回想起小巢兒坐立時的身體曲線,他忍不住吞了口口水,一種瀅想竟閃進他腦海中,他狠狠地敲了下自己的頭。
“楊朔亭,你竟敢胡思亂想!你該不會想變成瀅魔吧!”他每說一句便敲打一次頭,敲到后來,他腦中突然映出小巢兒氣紅著臉將他趕出樹屋的那一幕,而他也到現在才明了自己做了什么蠢事。

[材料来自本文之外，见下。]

-- ==== Sys2Proof/Machine/Control.lean ====
section
/-! DEFINITION. Control: branches through target registers (R64-R67), loops (R68-R71), macros (R72-R74), system registers
(R20-R32, R75, R325), `CYC`, `OVL` and `EXIT` (R76, R86, R87). -/

namespace Sys2Proof.Machine

/-- Instructions that neither a macro nor the end of a loop admits (R69, R74). -/
def control : Gate := { inMacro := false, endWord := false }

/-! ## Branches (R64-R67) -/

/-- Target register `b`. -/
def targetOf (s : State) (b : BitVec 3) : TargetReg := vget (w := 3) s.core.seq.tb b

def setTarget (b : BitVec 3) (t : TargetReg) (s : State) : State :=
  { s with core.seq.tb := vset (w := 3) s.core.seq.tb b t }

/-- A target register starts to fetch a word address, or records the fault (R64). -/
def fetchTarget (b : BitVec 3) (t : Nat) (s : State) : State :=
  setTarget b ⟨BitVec.ofNat 12 t, fetchStateOf s.core.seq.mode t⟩ s

/-- `PBR` (R64). -/
def execPbr (b : BitVec 3) (disp : BitVec 22) (s : State) : Out :=
  let w := wordPbr b disp
  gate control w s fun s => issue w {} s fun s =>
    .next (retire (fetchTarget b (s.core.seq.pc.setWidth 22 + disp).toNat s))

/-- `PBRR` (R65): set bits above [11:0] are a fetch-range fault; those above [21:0] are cut off in its address. -/
def execPbrr (d : BitVec 3) (a : BitVec 5) (fa : Bool) (s : State) : Out :=
  let w := wordPbrr d a fa
  gate control w s fun s => issue w ⟨[srcS a fa], []⟩ s fun s =>
    let x := readS s a
    .next (retire (if x.toNat < 4096 then fetchTarget d x.toNat s
      else setTarget d ⟨x.setWidth 12, .faulted .fetchRange ((x.setWidth 22).setWidth 64)⟩ s))

/-- `BR` and `BRL` (R66). -/
def branch (w : Word) (link : Bool) (b p : BitVec 3) (neg : Bool) (s : State) : Out :=
  gate control w s fun s =>
    if readP s p == neg then issue w {} s fun s => .next (retire s)
    else
      match (targetOf s b).state with
      | .idle => illegal w s
      | .faulted c a =>
        match s.core.seq.mode with
        | .program => .next { takeTrap c a 0 s with core.seq.tbTrap := some b }
        | .handler => trap c a s
      | .fetching => waitOn .external s
      | .ready =>
        issue w ⟨[], if link then [.s 31] else []⟩ s fun s =>
          let s := if link then writeS 31 (dw (s.core.seq.pc.toNat + 1)) s else s
          .next (retireTo (targetOf s b).addr.toNat s)

/-- `BR` (R66). -/
def execBr (b p : BitVec 3) (neg : Bool) (s : State) : Out := branch (wordBr b p neg) false b p neg s

/-- `BRL` (R66). -/
def execBrl (b p : BitVec 3) (neg : Bool) (s : State) : Out := branch (wordBrl b p neg) true b p neg s

/-- `TARGET_FETCH_READY` (R64): a fetch ends, ready, or faulted on an uncorrectable error in the word. -/
def execTargetFetchReady (b : BitVec 3) (err : Bool) (s : State) : Out :=
  let t := targetOf s b
  match t.state with
  | .fetching =>
    if err || s.core.seq.badWords.contains t.addr then
      .next (setTarget b { t with state := .faulted .fetchError (t.addr.setWidth 64) } s)
    else .next (setTarget b { t with state := .ready } s)
  | _ => .next s

/-! ## Loops (R68-R71) -/

/-- A loop level replaced. -/
def setLoop (i : BitVec 2) (l : LoopLevel) (s : State) : State :=
  { s with core.seq.loops := vset (w := 2) s.core.seq.loops i l }

/-- The position after every active level's. -/
def nextOrder (s : State) : Nat := 1 + s.core.seq.loops.toList.foldl (fun m l => if l.active then Nat.max m l.order else m) 0

/-- `LOOP` and `LOOPI` (R68): the checks stand before the wait for the count register (R42). -/
def openLoop (w : Word) (lvl : BitVec 2) (len : BitVec 12) (srcs : List Src) (count : State → Word) (s : State) : Out :=
  gate control w s fun s =>
    let pc := s.core.seq.pc.toNat
    let stop := pc + len.toNat
    if len = 0 then illegal w s
    else if (loopLevel s lvl).active then illegal w s
    else if beyondCode s stop then illegal w s
    else if s.core.seq.loops.toList.any (fun l => l.active && decide (l.stop.toNat < stop)) then illegal w s
    else issue w ⟨srcs, []⟩ s fun s =>
      if count s = 0 then .next (retireTo (stop + 1) (setLoop lvl { loopLevel s lvl with count := 0 } s))
      else .next (retire (setLoop lvl ⟨count s, BitVec.ofNat 12 (pc + 1), BitVec.ofNat 12 stop, true, nextOrder s⟩ s))

/-- `LOOP` (R68). -/
def execLoop (lvl : BitVec 2) (a : BitVec 5) (len : BitVec 12) (s : State) : Out :=
  openLoop (wordLoop lvl a len) lvl len [srcS a] (fun s => lo32 (readS s a)) s

/-- The count of `LOOPI`: n[4:0] stands in field a, n[7:5] in imm15[14:12] (R68). -/
def loopiCount (raw : BitVec 8) : Word := ((raw.extractLsb' 0 3) ++ (raw.extractLsb' 3 5)).setWidth 32

/-- `LOOPI` (R68). -/
def execLoopi (lvl : BitVec 2) (raw : BitVec 8) (len : BitVec 12) (s : State) : Out :=
  openLoop (wordLoopi lvl raw len) lvl len [] (fun _ => loopiCount raw) s

/-- `LBRK` (R70): the level and every active level started after it end. -/
def execLbrk (lvl : BitVec 2) (s : State) : Out :=
  let w := wordLbrk lvl
  gate control w s fun s =>
    let l := loopLevel s lvl
    if !l.active then illegal w s
    else issue w {} s fun s =>
      let stop := fun (x : LoopLevel) => if x.active && decide (l.order ≤ x.order) then { x with count := 0, active := false } else x
      .next (retireTo (l.stop.toNat + 1) { s with core.seq.loops := s.core.seq.loops.map stop })

/-! ## Macros (R72-R74) -/

/-- `MCALL` (R73): its operations are the next steps; a macro without an operation ends at once. -/
def execMcall (a : BitVec 5) (m : BitVec 6) (s : State) : Out :=
  let w := wordMcall a m
  gate control w s fun s => issue w {} s fun s =>
    let s := if macroWord s m.toNat 0 = 0 then countStep s else s
    .next (macroAt m.toNat 0 { s with core.seq.macroRun := true })

/-- `MSTORE` (R73). -/
def execMstore (a : BitVec 5) (stepNo : BitVec 5) (m : BitVec 6) (s : State) : Out :=
  let w := wordMstore a stepNo m
  gate { inMacro := false } w s fun s => issue w ⟨[srcS a], []⟩ s fun s =>
    let i := 32 * m.toNat + stepNo.toNat
    .next (retire { s with core.seq.ctrl := s.core.seq.ctrl.setIfInBounds i (lo32 (readS s a)) })

/-! ## Reading system registers (R20, R21, R75) -/

/-- `HMARK` (R25). -/
def hmarkValue (s : State) : DWord := s.core.hall.setWidth 64 ||| b64 s.core.sec <<< 12

/-- `CORENO` (R26). -/
def corenoValue (s : State) : DWord :=
  let i := s.core.id
  (coreCol i).setWidth 64 ||| (coreRow i).setWidth 64 <<< 4 ||| (coreLayer i).setWidth 64 <<< 8
    ||| (coreChip i).setWidth 64 <<< 10 ||| (corePkg i).setWidth 64 <<< 16 ||| s.core.ord.setWidth 64 <<< 32

/-- The value of a system register, or none for a number that is not in the table of R20. -/
def sysRead (s : State) (r : BitVec 12) : Option DWord :=
  let y := s.core.sys
  match r.toNat with
  | 0x000 => some y.partw
  | 0x001 => some y.fpctl
  | 0x002 => some (y.fpflag.setWidth 64)
  | 0x003 => some (hmarkValue s)
  | 0x004 => some (corenoValue s)
  | 0x005 => some y.tdmaskl
  | 0x006 => some y.tdmaskh
  | 0x007 => some y.mstep
  | 0x008 => some y.srp[0]
  | 0x009 => some y.srp[1]
  | 0x00A => some y.srp[2]
  | 0x00B => some y.srp[3]
  | 0x00C => some (qhtValue s 0)
  | 0x00D => some (qhtValue s 1)
  | 0x00E => some (qhtValue s 2)
  | 0x00F => some (qhtValue s 3)
  | 0x010 => some (qhtValue s 4)
  | 0x011 => some (qhtValue s 5)
  | 0x012 => some ((loopLevel s 0).count.setWidth 64)
  | 0x013 => some ((loopLevel s 1).count.setWidth 64)
  | 0x014 => some ((loopLevel s 2).count.setWidth 64)
  | 0x015 => some ((loopLevel s 3).count.setWidth 64)
  | 0x016 => some (s.core.regs.depth.setWidth 64)
  | 0x020 => some y.tcause
  | 0x021 => some y.taddr
  | 0x022 => some (y.tpc.setWidth 64)
  | 0x023 => some y.tstat
  | 0x024 => some (y.tvec.setWidth 64)
  | 0x025 => some y.tscr
  | _ => none

/-- Whether a register is one of the trap registers, which only handler mode reaches (R20). -/
def isTrapReg (r : BitVec 12) : Bool := decide (0x020 ≤ r.toNat) && decide (r.toNat ≤ 0x025)

/-- A register that a read accesses in its mode: the value, after the checks of R21. -/
def readSys (w : Word) (d : BitVec 5) (r : BitVec 12) (after : State → State) (s : State) : Out :=
  gate anywhere w s fun s =>
    match sysRead s r with
    | none => illegal w s
    | some _ =>
      if isTrapReg r && s.core.seq.mode == .program then privilege w s
      else issue w ⟨[], [.s d]⟩ s fun s => .next (retire (after (writeS d ((sysRead s r).getD 0) s)))

/-- `MFS` (R75). -/
def execMfs (d : BitVec 5) (r : BitVec 12) (s : State) : Out := readSys (wordMfs d r) d r (fun s => s) s

/-- `MFS` of `TCAUSE`: sets `TSTAT.CR` (R325). -/
def execMfsTcause (d : BitVec 5) (s : State) : Out :=
  readSys (wordMfsTcause d) d 0x020 (fun s => { s with core.sys.tstat := s.core.sys.tstat ||| 0x80 }) s

/-- `MFS` of `SRP0`-`SRP3` and `QHT0`-`QHT5` (R16): the destination is marked empty. -/
def execMfsEngineStatus (d : BitVec 5) (r : BitVec 12) (s : State) : Out :=
  let w := wordMfsEngineStatus d r
  if r.toNat < 0x008 ∨ 0x011 < r.toNat then illegal w s
  else if r.toNat < 0x00C then statusRead w d (.srp d (r.setWidth 2)) s
  else statusRead w d (.qht d (r.toNat - 0x00C)) s

/-! ## Writing system registers (R20-R32, R325) -/

/-- An `MTS`: what makes it illegal whatever the value, which no wait delays (R42), the wait for the source, the check of the value, and the
effect, which performs before the next instruction issues. -/
def writeSys (w : Word) (a : BitVec 5) (may : State → Bool) (legal : State → DWord → Bool) (effect : DWord → State → Out)
    (s : State) : Out :=
  gate anywhere w s fun s =>
    if !may s then illegal w s
    else issue w ⟨[srcS a], []⟩ s fun s =>
      if legal s (readS s a) then effect (readS s a) s else illegal w s

/-- Registers that only handler mode writes. -/
def handlerWrites (s : State) : Bool := s.core.seq.mode == .handler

他——楊朔亭,看光了一個女孩的身子,竟沒有顧慮到她的名聲問題,還在這兒為自己所流的血感到可恥?!
“楊朔亭,你死定了!你毀了一個女孩子的清白……”他低聲喃道,不知所措。“可是……你又不是故意的。因為她發燒昏迷,你只好脫下她一身濕衣服啊!而且你也不是故意要看,是她自己東露西露的,所以你才不小心看到的……”

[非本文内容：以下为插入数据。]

/-- Whether a link of a reserved path has failed, or retrains: the path is not confirmed (R349, R352). -/
def pathOut (s : State) (p : Probe) : Bool :=
  (circuitLinks p.pkg p.reserved).any (fun l => linkFailed s l || mustRetrain (linkRec s l))

/-- `PROBE_ACTION` (R348, R349): the next action of the `idx`th probe. A narrow link that it crosses wakes. -/
def execProbeAction (idx : Nat) (s : State) : Out :=
  match s.net.probes[idx]? with
  | none => .next s
  | some p =>
    match p.state with
    | .launch => .next (setProbe { p with state := .advance } s)
    | .advance =>
      let d := probeOutput p
      if probeYields s p then .next s
      else if outputHeld s p.pkg p.pos d || (d == 0 && !portAccepts s p) then .next (probeBlocked p s)
      else if d = 0 then
        .next (noteWon p.pkg p.pos 0 p.input (setProbe { p with reserved := p.reserved ++ [(p.pos, 0)], state := .confirm p.reserved.length } s))
      else
        .next (wakeLink (meshLink 1 p.pkg p.pos d) (noteWon p.pkg p.pos d p.input
          (setProbe { p with reserved := p.reserved ++ [(p.pos, d)], pos := routerStep p.pos d, input := inputOf d } s)))
    | .confirm (n + 1) => .next (setProbe { p with state := .confirm n } s)
    | .confirm 0 =>
      if pathOut s p then .next (setProbe { p with b := 3, state := .giveUp } s)
      else match narrowLinks s p with
      | [] => .next (probeSuccess p s)
      | l => .next (l.foldl (fun s x => wakeLink x s) s)
    | .giveUp =>
      match p.reserved with
      | [] => .next (probeEnd p s)
      | l => .next (setProbe { p with reserved := l.dropLast } s)

/-! ## Circuit data and check windows (R336, R344, R345, R351) -/

/-- Whether a beat is the first one of its circuit still on its way. -/
def firstBeat (s : State) (idx : Nat) (b : Beat) : Bool := !(s.net.beats.take idx).any (fun x => x.circuit == b.circuit)

/-- The window of a circuit at the modelled receiver. -/
def rxWindow (s : State) (circuit start : Nat) : Option RxWindow :=
  s.net.rx.find? (fun w => w.circuit == circuit && w.start == start)

/-- A window of the same label and start that has passed and whose acknowledgement may have been lost (R351).
(DEDUCED, log entry 39.) -/
def passedBefore (s : State) (c : Circuit) (start : Nat) : Option RxWindow :=
  s.net.rx.find? (fun w => w.label == c.label && w.start == start && w.passed)

/-- The state of the buffer bound to a label admits a circuit word, holds it off, or the word ends its window (R165, R345). -/
def wordAnswer (s : State) (label : BitVec 16) (a n : Nat) : BufAnswer :=
  match recvBuffer s label with
  | none => .fault
  | some k =>
    match (bufOf s k.toNat).state with
    | .full | .draining => .wait
    | .empty | .filling =>
      if (List.range ((n + 3) / 4)).any (fun i => isPlaced s (a + 4 * i)) then .fault else .allowed

/-- Where the receiver takes a beat's window to start. Circuit data carries no offset: that of a promoted flow goes to the end of the
clasp plus the bytes received of windows before it (R336); the windows of a `CSTREAM` follow its offset (R344). -/
def windowStart (c : Circuit) (b : Beat) : Nat := if c.promoted then c.claspEnd + c.taken else b.window

/-- Where a beat's data goes in the flow. -/
def beatOfs (c : Circuit) (b : Beat) : Nat := windowStart c b + (b.ofs - b.window)

/-- Whether every data beat of a window that is still on its way lies in the buffer bound to the label (R345). -/
def windowFits (s : State) (c : Circuit) (window : Nat) : Bool :=
  s.net.beats.all (fun x => !(x.circuit == c.id && x.window == window && x.check.isNone)
    || (labelAddr s.core c.label (beatOfs c x) x.data.length).isSome)

/-- A window is there for the beats that come. -/
def openWindow (c : Circuit) (start : Nat) (s : State) : State :=
  if (rxWindow s c.id start).isSome then s
  else { s with net.rx := s.net.rx ++ [⟨c.id, c.label, start, [], [], false, false, false, false⟩] }

/-- Data of a window placed unchecked at the modelled receiver, as it arrives; of a window that reaches past the buffer no word is
placed. -/
def placeBeat (c : Circuit) (b : Beat) (s : State) : State :=
  let start := windowStart c b
  let s := openWindow c start s
  match rxWindow s c.id start with
  | none => s
  | some w =>
    let ofs := beatOfs c b
    let s := updWindow c.id start (fun w => { w with data := w.data ++ b.data.zipIdx.map (fun x => (ofs + x.2, x.1)) }) s
    if w.refused ∨ w.range then s
    else
      match labelAddr s.core c.label ofs b.data.length with
      | none => updWindow c.id start (fun w => { w with range := true }) s
      | some a =>
        if !windowFits s c b.window then updWindow c.id start (fun w => { w with range := true }) s
        else match wordAnswer s c.label a b.data.length with
        | .wait => updWindow c.id start (fun w => { w with refused := true }) s
        | .fault => updWindow c.id start (fun w => { w with range := true }) s
        | .allowed =>
          let s := if w.counted then s else changeChk c.label (fun n => n + 1) s
          let words := (List.range ((b.data.length + 3) / 4)).map (fun i => a / 4 * 4 + 4 * i)
          placeBytes a b.data true true (updWindow c.id start (fun w => { w with placed := w.placed ++ words, counted := true }) s)

/-- Whether the modelled core is frozen as the receiver of a circuit (R331). -/
def frozenAt (s : State) (c : Circuit) : Bool :=
  c.receiver == s.core.id && (match s.core.seq.run with | .halted _ => true | _ => false)

/-- A beat for a frozen core goes into its holding buffer; where that is full, its window is refused (R331, R345). -/
def holdBeat (c : Circuit) (b : Beat) (s : State) : State :=
  if holdingRoom s (.beat b) then holdData (.beat b) s
  else updWindow c.id (windowStart c b) (fun w => { w with refused := true }) (openWindow c (windowStart c b) s)

/-- `CIRCUIT_BEAT` (R331, R336, R345): a data beat arrives. No circuit byte of a promoted flow is placed before its clasp. -/
def execCircuitBeat (idx : Nat) (s : State) : Out :=
  match s.net.beats[idx]? with
  | none => .next s
  | some b =>
    match circuitOf s b.circuit with
    | none => .next { s with net.beats := s.net.beats.eraseIdx idx }
    | some c =>
      if b.check.isSome ∨ !firstBeat s idx b ∨ (c.promoted ∧ !c.armed) then .next s
      else
        let s := circuitTraffic c { s with net.beats := s.net.beats.eraseIdx idx }
        if c.receiver ≠ s.core.id then .next s
        else if frozenAt s c then .next (holdBeat c b s)
        else .next (placeBeat c b s)

/-- The answer to a window goes back on the packet plane: 6 passed, or 7 with REFUSED and RANGE. -/
def windowAnswer (c : Circuit) (kind : BitVec 4) (start : Nat) (aux : Word) (s : State) : State :=
  sendPacket (controlPacket kind c.pkg c.receiver c.sender c.label (BitVec.ofNat 32 start) aux c.id 0) s

/-- The data of a window of a promoted flow counts as received (R336). -/
def takeWindow (c : Circuit) (w : RxWindow) (s : State) : State :=
  updCircuit c.id (fun x => { x with taken := x.taken + w.data.length }) s

/-- A window has passed: its words are checked, and the buffer may become full (R164, R345). -/
def passWindow (c : Circuit) (w : RxWindow) (s : State) : State :=
  let s := takeWindow c w s
  let s := { updWindow w.circuit w.start (fun w => { w with passed := true, counted := false }) s with
    core.pool.unchecked := s.core.pool.unchecked.filter (fun a => !w.placed.contains a) }
  let s := windowPassed (w.circuit, w.start) (if w.counted then changeChk c.label (fun n => n - 1) s else s)
  let s := match recvBuffer s c.label with
    | some k => afterPlacement k.toNat true s
    | none => s
  windowAnswer c 6 w.start 0 s

/-- A check beat at the modelled receiver. A window that had passed before is acknowledged again when it is the same, and nothing is
placed (R351). -/
def checkWindow (c : Circuit) (b : Beat) (crc : DWord) (s : State) : State :=
  match rxWindow s c.id (windowStart c b) with
  | none => s
  | some w =>
    match (passedBefore s c w.start).bind (fun o =>
        if windowCrc o.start (o.data.map (fun x => x.2)) = crc ∧ o.data.length = w.data.length ∧ w.placed = [] then some o else none) with
    | some o =>
      let rx := s.net.rx.filter (fun x => x != w && x != o)
      takeWindow c w (windowAnswer c 6 w.start 0 { s with net.rx := rx ++ [{ o with circuit := c.id }] })
    | none =>
      if w.range then takeWindow c w (windowAnswer c 7 w.start 2 (dropWindow w s))
      else if w.refused then windowAnswer c 7 w.start 1 (failWindow w s)
      else if windowCrc w.start (w.data.map (fun x => x.2)) = crc then passWindow c w s
      else windowAnswer c 7 w.start 0 (failWindow w s)

/-- `WINDOW_CHECK` (R331, R344, R345, R351): a check beat arrives. At a frozen core it waits behind the data that is held, unless its window
has been refused. -/
def execWindowCheck (idx : Nat) (s : State) : Out :=
  match s.net.beats[idx]? with
  | none => .next s
  | some b =>
    match circuitOf s b.circuit, b.check with
    | some c, some crc =>
      if !firstBeat s idx b then .next s
      else
        let s := circuitTraffic c { s with net.beats := s.net.beats.eraseIdx idx }
        if c.receiver ≠ s.core.id then
          let x := freeAnswer 5 s
          match x.2 with
          | 0 => .next (windowAnswer c 6 b.window 0 x.1)
          | 1 => .next (windowAnswer c 7 b.window 0 x.1)
          | 2 => .next (windowAnswer c 7 b.window 1 x.1)
          | 3 => .next (windowAnswer c 7 b.window 2 x.1)
          -- it has unbound the label (R277, R350)
          | _ => .next (cutCircuit c.id 3 x.1)
        else if frozenAt s c then
          let refused := match rxWindow s c.id (windowStart c b) with | some w => w.refused || !holdingRoom s (.beat b) | none => !holdingRoom s (.beat b)
          if refused then
            let keep := fun (h : Held) => match h with | .beat x => !(x.circuit == c.id && x.window == b.window) | .packet _ => true
            let s := { s with core.port.holding := s.core.port.holding.filter keep }
            let s := match rxWindow s c.id (windowStart c b) with | some w => failWindow w s | none => s
            .next (windowAnswer c 7 (windowStart c b) 1 s)
          else .next (holdData (.beat b) s)
        else .next (checkWindow c b crc s)
    | _, _ => .next s

/-- Held data goes to its target. -/
def drainOne (h : Held) (s : State) : State :=
  match h with
  | .packet id => placeHeld id s
  | .beat b =>
    match circuitOf s b.circuit, b.check with
    | some c, some crc => checkWindow c b crc s
    | some c, none => placeBeat c b s
    | none, _ => s

/-- The holding buffer of the modelled core drains into its targets, in the order of arrival, while the core is still frozen (R331). -/
def drainHolding (s : State) : State :=
  let run := s.core.seq.run
  let s := s.core.port.holding.foldl (fun s h => drainOne h s) { s with core.port.holding := [], core.seq.run := .running }
  { s with core.seq.run := run }

/-- The window of a circuit that the sender has not had acknowledged. -/
def txWindow (c : Circuit) (start : Nat) : Option TxWindow := c.tx.find? (fun t => t.start == start)

/-- A handle after an acknowledgement: each complete window advances RESUME to its end, in whichever order the windows of one `CSTREAM` are
acknowledged (R273, R276). A window that ends at flow byte 2^32 leaves 0 (DESIGN CHOICE, log entry 83). -/
def resumeAfter (x : Handle) (t : TxWindow) : Handle :=
  let old := if x.resume = 0 then 2 ^ 32 else x.resume.toNat
  if x.resumeCmd = t.cmd ∧ t.start + t.len ≤ old then x
  else { x with resume := BitVec.ofNat 32 (t.start + t.len), resumeCmd := t.cmd }

/-- `WINDOW_ACKNOWLEDGEMENT` (R276, R336, R345): the resume point moves on, or the `SEND` of a promoted flow completes. -/
def execWindowAcknowledgement (idx : Nat) (s : State) : Out :=
  match s.net.packets[idx]? with
  | some p =>
    if p.kind ≠ 6 ∨ !nextArrived s p then .next s
    else
      let s := dropPacket p.id s
      match circuitOf s p.cmd with
      | none => .next s
      | some c =>
        match txWindow c p.ofs.toNat with
        | none => .next s
        | some t =>
          let s := updCircuit c.id (fun c => { c with tx := c.tx.filter (fun y => y.start != t.start) })
            { s with net.rx := s.net.rx.filter (fun w => !(w.circuit == c.id && w.start == t.start)) }
          if c.sender ≠ s.core.id then .next s
          else if c.promoted then
            match queueHead s 5, execOf s 5 with
            | some x, some r => if x.op = .sendCmd ∧ r.cursor = 2 then .next (finishCmd 5 s) else .next s
            | _, _ => .next s
          else .next (setHandle c.slot (resumeAfter (handleOf s c.slot) t) s)
  | none => .next s

/-- A window that the receiver turned away for its range ends its command with ERR, and with it its other windows; the circuit stays (R143,
R345). -/
def rangeError (c : Circuit) (t : TxWindow) (s : State) : State :=
  let s := updCircuit c.id (fun c => { c with tx := c.tx.filter (fun y => y.cmd != t.cmd) }) s
  match queueHead s 5 with
  | some x =>
    if x.id ≠ t.cmd then s
    else if c.promoted && x.op == .sendCmd then commandError 5 s
    else if streamsOn c.slot x then quietError s
    else s
  | none => s

/-- `WINDOW_NAK` (R345): the sender sends the window again at once, or 1 µs after a refusal, or ends with ERR; the third failed check
cuts the circuit. -/
def execWindowNak (idx : Nat) (s : State) : Out :=
  match s.net.packets[idx]? with
  | some p =>
    if p.kind ≠ 7 ∨ !nextArrived s p then .next s
    else
      let s := dropPacket p.id s
      match circuitOf s p.cmd with
      | none => .next s
      | some c =>
        match txWindow c p.ofs.toNat with
        | none => .next s
        | some t =>
          let upd := fun (f : TxWindow → TxWindow) =>
            updCircuit c.id (fun c => { c with tx := c.tx.map (fun y => if y.start = t.start then f y else y) }) s
          if p.aux.getLsbD 1 then
            if c.sender = s.core.id then .next (rangeError c t s)
            else .next (updCircuit c.id (fun c => { c with tx := c.tx.filter (fun y => y.start != t.start) }) s)
          else if p.aux.getLsbD 0 then .next (upd (fun y => { y with retryAt := some (s.now + 1000) }))
          else if 2 ≤ t.fails then .next (cutCircuit c.id 2 s)
          else .next (upd (fun y => { y with fails := y.fails + 1, retryAt := some s.now }))
  | none => .next s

他又愣愣地想了好一會兒,最后終于歸納出結果,他臉上閃動著“視死如歸”的光芒。“你看了姑娘家的身子是事實,這是不能賴的,男子漢大丈夫,敢做就要敢當!”
楊朔亭毅然決然地站起,往樹屋的方向走去。
在來到可以看到那棵大樹的范圍之時,一道銀色光芒倏地從大樹上閃逝而過;然它雖快卻仍躲不過楊朔亭敏銳的一雙利眼,他心中疑惑著那道奇特的異光,那光看起來似有人形……
人形?難道那會是小巢兒嗎?楊朔亭臆測著。
為了求證,楊朔亭飛快地來到大樹下,正欲躍上樹時,卻見小巢兒身著一身綠色衣裳出現在樹屋門口,然后手腳利落地爬下大樹。
楊朔亭見她站定在身前,口齒本就不算伶俐的他更是不知該如何開口和她說話,支支吾吾地一會兒后,他的臉上出現了尷尬的表情。
小巢兒一臉不耐煩地瞪著地,“你到底想說什么?如果沒事就立刻滾離這里,別讓我再看到你!”
“我……”楊朔亭感到臉上一陣微熱,“你放心,我會負責的。”
小巢兒睜大了眼睛,茫然覆上她的臉。
“你在說什么?”
看著她晶瑩閃亮的大眼,楊朔亭有一時失神!隨即便道:“你別擔心你的清白問題,對于先前看了你身子的事,我會負起責任的!”
小巢兒聞言臉上先是一陣潮紅,然后她抿了抿嘴,瞬間明了了楊朔亭話中的意思。見他一副慷慨就義的模樣,她忍不住想笑。
“你說的負責指的是什么?”小巢兒故意問。
“當……當然是娶你呀。”這還用問!楊朔亭在心中補上一句。
“娶我?”小巢兒揚眉,“哈!那也要看我要不要嫁你。”
楊朔亭感到疑惑,“你不要?”
“當然不要!”小巢兒斬釘截鐵地說。
“可是我看光了你的身子……”
小巢兒再次羞紅了臉,跺腳生氣地道:“閉嘴,別再提那件事!”她背過身不再看他,“那件事我毫不在意,你根本不需要負責。”
毫不在意?楊朔亭皺緊了眉頭。不知為何,聽她這樣說,他非但沒有感到輕松,心中反而升起了一股怒意。
“難道你的身子常常讓人看到,所以已經習慣了嗎?”楊朔亭憤然道。
小巢兒聞言氣得回過身怒視著他,“你這個瘋子在胡說八道些什么?!”
“不是嗎?哪有人身子被看了還說不在意的。”楊朔亭不甘示弱地瞪了回去。
“瘋子,我在不在意干你何事啊!”
“我的名字是楊朔亭,不是瘋子,別再那樣叫我。”楊朔亭嚴正地糾正。
“喔,原來瘋子的名字叫楊朔亭,名字倒取得不錯嘛。”小巢兒手撫著下巴點頭。
“這名字本來就不錯。”楊朔亭驕傲地抬高下巴,但又立即沉下一張臉,“我說過別再叫我瘋子!”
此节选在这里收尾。